**Work instructions**. Please transcribe every record below exactly as written.

──────

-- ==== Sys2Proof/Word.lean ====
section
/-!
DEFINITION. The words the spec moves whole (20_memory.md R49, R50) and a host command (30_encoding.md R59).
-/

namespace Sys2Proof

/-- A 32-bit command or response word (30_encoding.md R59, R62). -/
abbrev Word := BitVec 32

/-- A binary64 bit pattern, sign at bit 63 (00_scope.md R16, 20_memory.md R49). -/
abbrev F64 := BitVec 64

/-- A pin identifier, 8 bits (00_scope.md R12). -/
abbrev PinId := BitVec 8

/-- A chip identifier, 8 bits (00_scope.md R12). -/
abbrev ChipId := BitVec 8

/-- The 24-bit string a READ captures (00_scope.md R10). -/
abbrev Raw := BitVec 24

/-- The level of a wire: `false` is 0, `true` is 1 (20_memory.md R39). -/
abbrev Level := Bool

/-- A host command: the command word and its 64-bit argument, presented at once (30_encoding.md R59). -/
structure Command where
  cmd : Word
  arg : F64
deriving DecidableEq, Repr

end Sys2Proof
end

──────

**Result of this exercise**.
-- ==== Sys2Proof/Word.lean ====
section
/-!
DEFINITION. The words the spec moves whole (20_memory.md R49, R50) and a host command (30_encoding.md R59).
-/

namespace Sys2Proof

/-- A 32-bit command or response word (30_encoding.md R59, R62). -/
abbrev Word := BitVec 32

/-- A binary64 bit pattern, sign at bit 63 (00_scope.md R16, 20_memory.md R49). -/
abbrev F64 := BitVec 64

/-- A pin identifier, 8 bits (00_scope.md R12). -/
abbrev PinId := BitVec 8

/-- A chip identifier, 8 bits (00_scope.md R12). -/
abbrev ChipId := BitVec 8

/-- The 24-bit string a READ captures (00_scope.md R10). -/
abbrev Raw := BitVec 24

/-- The level of a wire: `false` is 0, `true` is 1 (20_memory.md R39). -/
abbrev Level := Bool

/-- A host command: the command word and its 64-bit argument, presented at once (30_encoding.md R59). -/
structure Command where
  cmd : Word
  arg : F64
deriving DecidableEq, Repr

end Sys2Proof
end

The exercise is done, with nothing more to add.